Social Security now proposes freezing contributions for self-employed workers with lower incomes.
The ministry plans to update contributions only in 2026 and leave the remaining years for later.
MadridThe political and social uproar generated by the Social Security's initial proposal to raise self-employed contributions in 2026, 2027, and 2028 has led the ministry to disgrace. In a new social dialogue meeting held this Monday, the ministry led by Elma Saiz (PSOE) proposed freezing Social Security contributions in the three lowest brackets and leaving the increases for the remaining brackets. However, she also proposed that the update of all contributions would affect only 2026, leaving the remaining years for new negotiations next year.
This about-face by Social Security comes after the Spanish government's initial proposal, launched last week, was met with unanimous rejection by political parties, from the People's Party (PP) to the investiture partners, but also by the minority governing partner, Sumar. Likewise, a good part of the social stakeholders, starting with the self-employed organization ATA, linked to the employers' association CEOE, also rejected the proposal. "[The freeze] is good news. The [initial] proposal was regressive," said the First Vice President and Minister of Labor, Yolanda Díaz (Sumar), in statements to the media this Monday from Barcelona.
"The proposal that the Ministry [of Social Security] is working on, and for which the [self-employed] group is being listened to, entails, for next year, a freeze of the first three brackets, the lowest part of the table," said Saiz in an interview on The Country Published this Monday. Hours later, the Secretary of State for Social Security, Borja Suárez, ratified it in a media address. "We wanted to improve the [initial] proposal launched and we believe that the most prudent thing to do is to stick to 2026," Suárez argued.

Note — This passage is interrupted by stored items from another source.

/-- Settles O13: no body raises the kind, and the decoder rejects for two other reasons. -/
theorem unknownErrorNeverReturned : Obligations.UnknownErrorNeverReturned := by
  refine ⟨rfl, fun i s t h => ?_, fun w h => ?_⟩
  · rcases exec_of_meets h (commandBody_neverUnknown i s) with ⟨u, -, rfl⟩ | ⟨k, u, hk, rfl⟩
    · simp
    · simpa using hk
  · rcases decode_reject h with hk | hk <;> cases hk

/-! What a failure leaves (R257, R259). -/

/-- R257: an error result is the failure entry's. -/
theorem eq_failureEntry_of_error {i : Instr} {s t : State} {k : ErrorKind}
    (h : exec i s = .next t) (hk : t.result = .error k) : ∃ u, t = failureEntry k u := by
  rw [exec_eq_finish] at h
  rcases finish_eq_next.1 h with ⟨u, -, rfl⟩ | ⟨k', u, -, rfl⟩
  · cases hk
  · rw [failureEntry_result] at hk
    cases hk
    exact ⟨u, rfl⟩

theorem failureEntry_sessionEmpty (k : ErrorKind) (s : State) :
    SessionEmpty (failureEntry k s) := by
  simp [SessionEmpty, ftValid, arenaValid, pqInit, codeValid, ftreeValid]

/-- No sink is bound, and `out` is what the sink's bytes are. -/
structure SinkUnbound (out : List Byte) (s : State) : Prop where
  unbound : s.snkBound = false
  bytes : s.snk = out

section
variable {out : List Byte} {s : State}

/-- 20_memory.md R66: the truncation passes over an unbound sink. -/
theorem SinkUnbound.snkTruncate (h : SinkUnbound out s) : SinkUnbound out (snkTruncate s) := by
  rwa [Machine.snkTruncate, if_neg (by simp [h.unbound])]

theorem SinkUnbound.releaseAll (h : SinkUnbound out s) : SinkUnbound out (releaseAll s) :=
  ⟨h.unbound, h.bytes⟩

theorem SinkUnbound.failureEntry (h : SinkUnbound out s) (k : ErrorKind) :
    SinkUnbound out (failureEntry k s) :=
  ⟨h.releaseAll.snkTruncate.unbound, h.releaseAll.snkTruncate.bytes⟩

theorem SinkUnbound.srcNext (h : SinkUnbound out s) {b : Byte} {t : State}
    (hn : srcNext s = .byte b t) : SinkUnbound out t := by
  obtain ⟨-, -, -, rfl⟩ := srcNext_byte hn
  exact ⟨h.unbound, h.bytes⟩

/-- 20_memory.md R65: no put to an unbound sink succeeds. -/
theorem SinkUnbound.snkPut_eq (h : SinkUnbound out s) (b : Byte) :
    snkPut b s = .raised .fileAccessFailure s := by
  rw [snkPut, if_pos h.unbound]

theorem SinkUnbound.snkPutAll (h : SinkUnbound out s) (bs : List Byte) :
    (snkPutAll bs s).Leaves (SinkUnbound out) := by
  cases bs with
  | nil => exact h
  | cons b bs =>
    rw [Machine.snkPutAll, h.snkPut_eq]
    exact h

theorem SinkUnbound.packBits (h : SinkUnbound out s) (bits : List Bool) (acc : Byte) (m : Nat) :
    (packBits bits acc m s).Leaves (SinkUnbound out) := by
  induction bits generalizing acc m with
  | nil => exact h
  | cons b bs ih =>
    rw [Machine.packBits]
    split
    · rw [h.snkPut_eq]
      exact h
    · exact ih _ _

theorem SinkUnbound.packLoop (h : SinkUnbound out s) (code : CodeTable) (n : Nat) (acc : Byte)
    (m : Nat) : (packLoop code n acc m s).Leaves (SinkUnbound out) := by
  induction n generalizing acc m s with
  | zero => trivial
  | succ n ih =>
    unfold Machine.packLoop
    split
    · exact h
    · exact h
    · rename_i hn
      split
      · exact h.srcNext hn
      · exact ((h.srcNext hn).packBits _ _ _).bind fun p u hu => ih hu p.1 p.2

theorem SinkUnbound.walkBits (h : SinkUnbound out s) (nodeAt : Nat → FinalNode) (rt total : Nat)
    (bits : List Bool) (cur emitted : Nat) :
    (walkBits nodeAt rt total bits cur emitted s).Leaves (SinkUnbound out) := by
  induction bits generalizing cur emitted with
  | nil => exact h
  | cons bit bits ih =>
    rw [Machine.walkBits]
    generalize (if bit = true then (nodeAt cur).right else (nodeAt cur).left) = nxt
    split
    · exact h
    · split
      · rw [h.snkPut_eq]
        exact h
      · exact ih _ _

theorem SinkUnbound.unpackLoop (h : SinkUnbound out s) (nodeAt : Nat → FinalNode)
    (rt total n cur emitted : Nat) :
    (unpackLoop nodeAt rt total n cur emitted s).Leaves (SinkUnbound out) := by
  induction n generalizing cur emitted s with
  | zero => trivial
  | succ n ih =>
    unfold Machine.unpackLoop
    split
    · split
      · exact h
      · exact h
      · rename_i hn
        exact ((h.srcNext hn).walkBits _ _ _ _ _ _).bind fun p u hu => ih hu p.1 p.2
    · exact h

theorem SinkUnbound.bpPackBody (h : SinkUnbound out s) :
    (bpPackBody s).Leaves (SinkUnbound out) := by
  unfold Machine.bpPackBody
  split
  · exact h
  · have hrewound : SinkUnbound out (srcRewind s) := ⟨h.unbound, h.bytes⟩
    refine (hrewound.packLoop _ _ _ _).bind fun p u hu => ?_
    unfold putPartial
    split
    · rw [hu.snkPut_eq]
      exact hu
    · exact hu

theorem SinkUnbound.buUnpackBody (h : SinkUnbound out s) :
    (buUnpackBody s).Leaves (SinkUnbound out) := by
  unfold Machine.buUnpackBody
  split
  · exact h
  · exact h.unpackLoop _ _ _ _ _ _

theorem SinkUnbound.serWriteBody (h : SinkUnbound out s) :
    (serWriteBody s).Leaves (SinkUnbound out) := by
  unfold Machine.serWriteBody
  split
  · exact h
  · split
    · exact h
    · split
      · exact h
      · have hsized (n : BitVec 16) : SinkUnbound out { s with treeSize := n } :=
          ⟨h.unbound, h.bytes⟩
        exact (hsized _).snkPutAll _

/-- 20_memory.md R65: three component commands put to the sink, and the others leave it alone. -/
theorem SinkUnbound.component (h : SinkUnbound out s) (i : Instr) (hc : i ≠ .compress)
    (hd : i ≠ .decompress) : (commandBody i s).Leaves (SinkUnbound out) := by
  cases hi : appendsToSink i with
  | false =>
    refine (component_storage i s hc hd).imp fun t ht => ⟨?_, (ht.sink hi).trans h.bytes⟩
    have hhost := ht.host
    simp only [hostSide, Prod.mk.injEq] at hhost
    obtain ⟨-, ⟨hbound, -⟩, -⟩ := hhost
    exact hbound.trans h.unbound
  | true =>
    cases i with
    | bpPack => exact h.bpPackBody
    | buUnpack => exact h.buUnpackBody
    | serWrite => exact h.serWriteBody
    | _ => cases hi

/-- 20_memory.md R65, R66: with no sink bound no command writes a byte, however it ends. -/
theorem SinkUnbound.exec (h : SinkUnbound out s) {i : Instr} {t : State}
    (he : exec i s = .next t) : SinkUnbound out t :=
  exec_of_leaves he
    (commandBody_keeps i h h.releaseAll.snkTruncate fun j _ hc hd hu => hu.component j hc hd)
    (fun _ hu => ⟨hu.unbound, hu.bytes⟩) fun k _ hu => hu.failureEntry k

end

/-- Settles O12: the failure entry empties the session and a bound sink, and an unbound one was
never written. -/
theorem failedCommandLeavesNothing : Obligations.FailedCommandLeavesNothing := by
  intro i s t k h hk
  obtain ⟨-, -, -, hbound, -⟩ := commandsKeepTheHostsSide i s t h
  have unwritten (hb : s.snkBound = false) : t.snk = s.snk := (SinkUnbound.exec ⟨hb, rfl⟩ h).bytes
  obtain ⟨u, rfl⟩ := eq_failureEntry_of_error h hk
  refine ⟨failureEntry_sessionEmpty k u, failureEntry_done k u, fun hb => ?_, unwritten⟩
  rw [failureEntry_snk, if_pos ((failureEntry_snkBound k u).symm.trans (hbound.trans hb))]

end Sys2Proof.Machine
end
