-- ==== Sys2Proof/Config.lean ====
section
/-! DEFINITION. What the spec fixes for every block (the constants of R6 that the computations use) and the one free
value of the model: what `dout` holds in a cycle whose `rsp_valid` is 0. -/

namespace Sys2Proof

/-- `DMASK` = 255: the mask applied to an unsigned shift distance (R6, R120). -/
abbrev Config.dmask : Nat := 255

/-- `dout` in a cycle with `rsp_valid = 0` is unspecified (R62, U5 of 93_implementation_defined.md). A free value, one
for each value of the counter `State.freeIndex`: nothing in Lean can tell what it is. Safe. Log entry 3. -/
opaque Config.idleDout : Nat → Limb

end Sys2Proof
end

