-- ==== Sys2Proof/WellFormed.lean ====
section
/-! DEFINITION. What is well formed. A term of Instr always is: each field has exactly the width R64 gives it, so no
check is left to make on it. Two things are not well formed by their type, and are checked here: a 32-bit word (against
the mask and match of each row of spec/opcode_table.json, R71) and an assembler line (against the operand ranges of R76
and R78). -/

namespace Sys2Proof

/-- One row of spec/opcode_table.json: a word `w` matches it when `w &&& mask = bits` (R71). -/
structure TableRow where
  mnemonic : String
  mask : CommandWord
  bits : CommandWord
deriving DecidableEq, Repr

/-- The 17 rows of spec/opcode_table.json (R71), in the table's order. -/
def opcodeTable : List TableRow := [
  ⟨"NOP", 0xFFFFFFFF#32, 0x00000000#32⟩,
  ⟨"WRV", 0xFFFFFCFF#32, 0x00000001#32⟩,
  ⟨"RDV", 0xFFFFFCFF#32, 0x00000002#32⟩,
  ⟨"WRB", 0xFFFFFCFF#32, 0x00000003#32⟩,
  ⟨"RDB", 0xFFFFFCFF#32, 0x00000004#32⟩,
  ⟨"RDST", 0xFFFFFFFF#32, 0x00000005#32⟩,
  ⟨"CLRST", 0xFFFFFFFF#32, 0x00000006#32⟩,
  ⟨"LSHIFT", 0x0000FFFF#32, 0x00000010#32⟩,
  ⟨"RSHIFT", 0x0000FFFF#32, 0x00000011#32⟩,
  ⟨"SHIFT", 0x0000FFFF#32, 0x00000012#32⟩,
  ⟨"GET", 0xFFFF00FF#32, 0x00000020#32⟩,
  ⟨"POPCNT", 0xFFFFFFFF#32, 0x00000021#32⟩,
  ⟨"HIGHBIT", 0xFFFFFFFF#32, 0x00000022#32⟩,
  ⟨"FILL", 0xFC0000FF#32, 0x00000030#32⟩,
  ⟨"IOR", 0xFFFFFEFF#32, 0x00000040#32⟩,
  ⟨"AND", 0xFFFFFEFF#32, 0x00000041#32⟩,
  ⟨"XOR", 0xFFFFFEFF#32, 0x00000042#32⟩]

/-- The word matches the row (R71). -/
def TableRow.accepts (r : TableRow) (w : CommandWord) : Bool := w &&& r.mask == r.bits

/-- The opcode of the row, its low byte (R65). -/
def TableRow.opc (r : TableRow) : OpcodeByte := r.bits.extractLsb' 0 8

/-- The row's reserved bits: the mask without the opcode byte (R71: mask = 0x000000FF OR reserved mask). -/
def TableRow.reserved (r : TableRow) : CommandWord := r.mask &&& 0xFFFFFF00#32

/-- A well-formed command word: some row of the table accepts it (R71 to R73). FILL bounds outside the legal domain are
well formed as words: their rejection is FILL's own (R76, R171). -/
def wellFormedWord (w : CommandWord) : Bool := opcodeTable.any fun r => r.accepts w

/-- The assembler refuses an operand outside its field width (R76; `setbit` 0..255 and the four limbs of `ldv` and `ldb`,
R78). FILL bounds that fit 9 bits pass. -/
def AsmLine.wellFormed : AsmLine → Bool
  | .wrv limb data | .wrb limb data => decide (limb < 4) && decide (data < 2 ^ 64)
  | .rdv limb | .rdb limb => decide (limb < 4)
  | .lshift d | .rshift d => decide (d < 65536)
  | .shift n => decide (-32768 ≤ n) && decide (n ≤ 32767)
  | .get i | .setbit i => decide (i < 256)
  | .fill start stop => decide (start < 512) && decide (stop < 512)
  | .word w => decide (w < 2 ^ 32)
  | .ldv a3 a2 a1 a0 | .ldb a3 a2 a1 a0 =>
    decide (a3 < 2 ^ 64) && decide (a2 < 2 ^ 64) && decide (a1 < 2 ^ 64) && decide (a0 < 2 ^ 64)
  | .nop | .rdst | .clrst | .popcnt | .highbit | .ior _ | .and _ | .xor _ | .zero | .ones | .stv | .movvb => true

end Sys2Proof
end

Although negotiations remain open (there will be another meeting next week), with this Monday's proposal, the Social Security contributions for self-employed workers that would be frozen in 2026 would be those corresponding to the brackets with monthly net incomes between 670 euros and 1.16 euros.
Increases in the highest brackets
Starting with the fourth bracket, that is, starting at €1,166 per month, Social Security contributions would increase by between 1% and 2.5% for the highest bracket. Specifically, for self-employed workers with monthly net incomes between €1,166 and €1,700, the contribution would increase by 1%. Between €1,700 and €2,330, the contribution would increase by 1.5%. Subsequently, the contribution would increase by 2% for self-employed workers with incomes between €2,330 and €3,620; and finally, it would increase by 2.5% for those earning these amounts and up to €6,000 per month.
"[The change] is the right thing to do," said Lorenzo Amor, president of the ATA organization, via X, although he has already anticipated that other problems "must be resolved" if the ministry wants to have his approval, such as facilitating access to social benefits. However, the CCOO and UGT consider Monday's proposal "not ambitious," in the words of Carlos Bravo, secretary of public policies and social protection of the CCOO.
What is being negotiated?
It should be remembered that the starting point of this negotiation is the reform of the Spanish government (with the approval of the social agents) of the special regime for self-employed workers (RETA) for 2022, which the Congress of Deputies approved by 260 votes in favor (including those of the PP), 64 against, and 25 abstentions.
This change meant that self-employed workers began to pay contributions based on their net income in order to improve social benefits. Thus, 15 different income brackets were implemented, along with new contribution bases for each bracket, as well as Social Security contributions. Initially, a table was proposed from 2023 to 2032, but it was finally set until 2025, and the second part (from 2026 to 2028), which is the one currently being negotiated, was postponed.